The scaling curve (up to 2.7B) looks good, better than Llama, Mamba, RWKV-4.
They made ablations gradually transforming vanilla LSTM into xLSTM. Exponential gates and matrix memory significantly enhance quality.
They then increased the volume of training data to 300B tokens (the same numbers used in Mamba and Griffin). In the comparison participated xLSTM, RWKV-4, Llama, Mamba as the best representatives in their classes. Models of sizes 125M, 350M, 760M, 1.3B were trained.
On the trained context of 2048, they checked extrapolation to a greater length, up to size 16384; with xLSTM, all is well.
They then checked perplexity and quality on various downstream tasks. xLSTM leads almost everywhere.
On language tasks from PALOMA, it also performs better than Mamba, Llama, and RWKV-4.
Scales well on 300B tokens too. Of course, it would be interesting to train something gigantic, say 175B. But I understand that not everyone has budgets like OpenAI or Google.

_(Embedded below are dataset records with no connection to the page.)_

@[simp] theorem log_cycle : (s.log ctx cause fpc lanes pc name group detail).cycle = s.cycle := modCtx_cycle ..
@[simp] theorem log_now : (s.log ctx cause fpc lanes pc name group detail).now = s.now := modCtx_now ..
@[simp] theorem log_fabricTime : (s.log ctx cause fpc lanes pc name group detail).fabricTime = s.fabricTime := modCtx_fabricTime ..
@[simp] theorem log_turn : (s.log ctx cause fpc lanes pc name group detail).turn = s.turn := modCtx_turn ..
@[simp] theorem log_began : (s.log ctx cause fpc lanes pc name group detail).began = s.began := modCtx_began ..
@[simp] theorem log_splits : (s.log ctx cause fpc lanes pc name group detail).splits = s.splits := modCtx_splits ..
@[simp] theorem log_refuse : (s.log ctx cause fpc lanes pc name group detail).refuse = s.refuse := modCtx_refuse ..
@[simp] theorem log_agenda : (s.log ctx cause fpc lanes pc name group detail).agenda = s.agenda := modCtx_agenda ..
@[simp] theorem log_fills : (s.log ctx cause fpc lanes pc name group detail).fills = s.fills := modCtx_fills ..
@[simp] theorem log_nextId : (s.log ctx cause fpc lanes pc name group detail).nextId = s.nextId := modCtx_nextId ..
@[simp] theorem log_boot : (s.log ctx cause fpc lanes pc name group detail).boot = s.boot := modCtx_boot ..
@[simp] theorem log_dev : (s.log ctx cause fpc lanes pc name group detail).dev = s.dev := modCtx_dev ..
@[simp] theorem log_gatedDies : (s.log ctx cause fpc lanes pc name group detail).gatedDies = s.gatedDies := modCtx_gatedDies ..
@[simp] theorem log_gatedClusters : (s.log ctx cause fpc lanes pc name group detail).gatedClusters = s.gatedClusters := modCtx_gatedClusters ..
@[simp] theorem log_gatings : (s.log ctx cause fpc lanes pc name group detail).gatings = s.gatings := modCtx_gatings ..
@[simp] theorem log_links : (s.log ctx cause fpc lanes pc name group detail).links = s.links := modCtx_links ..
@[simp] theorem log_linkLog : (s.log ctx cause fpc lanes pc name group detail).linkLog = s.linkLog := modCtx_linkLog ..
@[simp] theorem log_broken : (s.log ctx cause fpc lanes pc name group detail).broken = s.broken := modCtx_broken ..
@[simp] theorem log_rootPorts : (s.log ctx cause fpc lanes pc name group detail).rootPorts = s.rootPorts := modCtx_rootPorts ..
@[simp] theorem log_svnRaised : (s.log ctx cause fpc lanes pc name group detail).svnRaised = s.svnRaised := modCtx_svnRaised ..
@[simp] theorem log_measured : (s.log ctx cause fpc lanes pc name group detail).measured = s.measured := modCtx_measured ..
@[simp] theorem log_weights : (s.log ctx cause fpc lanes pc name group detail).weights = s.weights := modCtx_weights ..
@[simp] theorem log_perfs : (s.log ctx cause fpc lanes pc name group detail).perfs = s.perfs := modCtx_perfs ..
@[simp] theorem log_snaps : (s.log ctx cause fpc lanes pc name group detail).snaps = s.snaps := modCtx_snaps ..
@[simp] theorem log_trace : (s.log ctx cause fpc lanes pc name group detail).trace = s.trace := modCtx_trace ..
@[simp] theorem log_loss : (s.log ctx cause fpc lanes pc name group detail).loss = s.loss := modCtx_loss ..
@[simp] theorem log_ring : (s.log ctx cause fpc lanes pc name group detail).ring = s.ring := modCtx_ring ..
@[simp] theorem log_lastCtx : (s.log ctx cause fpc lanes pc name group detail).lastCtx = s.lastCtx := modCtx_lastCtx ..
@[simp] theorem log_replies : (s.log ctx cause fpc lanes pc name group detail).replies = s.replies := modCtx_replies ..
@[simp] theorem log_mctp : (s.log ctx cause fpc lanes pc name group detail).mctp = s.mctp := modCtx_mctp ..
@[simp] theorem log_reports : (s.log ctx cause fpc lanes pc name group detail).reports = s.reports := modCtx_reports ..
@[simp] theorem log_slice : (s.log ctx cause fpc lanes pc name group detail).slice = s.slice := modCtx_slice ..
@[simp] theorem log_parts : (s.log ctx cause fpc lanes pc name group detail).parts = s.parts := modCtx_parts ..
@[simp] theorem log_active : (s.log ctx cause fpc lanes pc name group detail).active = s.active := modCtx_active ..
@[simp] theorem log_switches : (s.log ctx cause fpc lanes pc name group detail).switches = s.switches := modCtx_switches ..
@[simp] theorem log_grids : (s.log ctx cause fpc lanes pc name group detail).grids = s.grids := modCtx_grids ..
@[simp] theorem log_blocks : (s.log ctx cause fpc lanes pc name group detail).blocks = s.blocks := modCtx_blocks ..
@[simp] theorem log_groups : (s.log ctx cause fpc lanes pc name group detail).groups = s.groups := modCtx_groups ..
@[simp] theorem log_results : (s.log ctx cause fpc lanes pc name group detail).results = s.results := modCtx_results ..
@[simp] theorem log_scw : (s.log ctx cause fpc lanes pc name group detail).scw = s.scw := modCtx_scw ..
@[simp] theorem log_appends : (s.log ctx cause fpc lanes pc name group detail).appends = s.appends := modCtx_appends ..
@[simp] theorem log_windows : (s.log ctx cause fpc lanes pc name group detail).windows = s.windows := modCtx_windows ..
@[simp] theorem log_wbacks : (s.log ctx cause fpc lanes pc name group detail).wbacks = s.wbacks := modCtx_wbacks ..
@[simp] theorem log_faults : (s.log ctx cause fpc lanes pc name group detail).faults = s.faults := modCtx_faults ..
@[simp] theorem log_replay : (s.log ctx cause fpc lanes pc name group detail).replay = s.replay := modCtx_replay ..
@[simp] theorem log_churn : (s.log ctx cause fpc lanes pc name group detail).churn = s.churn := modCtx_churn ..
@[simp] theorem log_churnEnd : (s.log ctx cause fpc lanes pc name group detail).churnEnd = s.churnEnd := modCtx_churnEnd ..
@[simp] theorem log_frozen : (s.log ctx cause fpc lanes pc name group detail).frozen = s.frozen := modCtx_frozen ..
@[simp] theorem log_drains : (s.log ctx cause fpc lanes pc name group detail).drains = s.drains := modCtx_drains ..
@[simp] theorem log_cards : (s.log ctx cause fpc lanes pc name group detail).cards = s.cards := modCtx_cards ..
@[simp] theorem log_contribs : (s.log ctx cause fpc lanes pc name group detail).contribs = s.contribs := modCtx_contribs ..
@[simp] theorem log_spawnQ : (s.log ctx cause fpc lanes pc name group detail).spawnQ = s.spawnQ := modCtx_spawnQ ..
@[simp] theorem log_openG : (s.log ctx cause fpc lanes pc name group detail).openG = s.openG := modCtx_openG ..
@[simp] theorem log_sealedG : (s.log ctx cause fpc lanes pc name group detail).sealedG = s.sealedG := modCtx_sealedG ..
@[simp] theorem log_prereqs : (s.log ctx cause fpc lanes pc name group detail).prereqs = s.prereqs := modCtx_prereqs ..
@[simp] theorem log_images : (s.log ctx cause fpc lanes pc name group detail).images = s.images := modCtx_images ..
@[simp] theorem log_dram : (s.log ctx cause fpc lanes pc name group detail).dram = s.dram := modCtx_dram ..
@[simp] theorem log_scratch : (s.log ctx cause fpc lanes pc name group detail).scratch = s.scratch := modCtx_scratch ..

From the main limitations so far, speed (there are also some other nuances listed in section 5 of the paper). sLSTM does not parallelize, but a fast implementation is only 1.5 times slower than parallel mLSTM. The latter is not optimized and about 4 times slower than FlashAttention or implementations through scan in Mamba. But surely everything can be accelerated. On optimization and finding good hyperparameters, there's clearly still a field untapped.
No official code yet, but here are people's attempts to reproduce it, for example, mLSTM (https://github.com/andrewgcodes/xlstm).
So, we have an RNN that looks no worse than transformers and SSM. Eager to see further developments of the idea! And the code.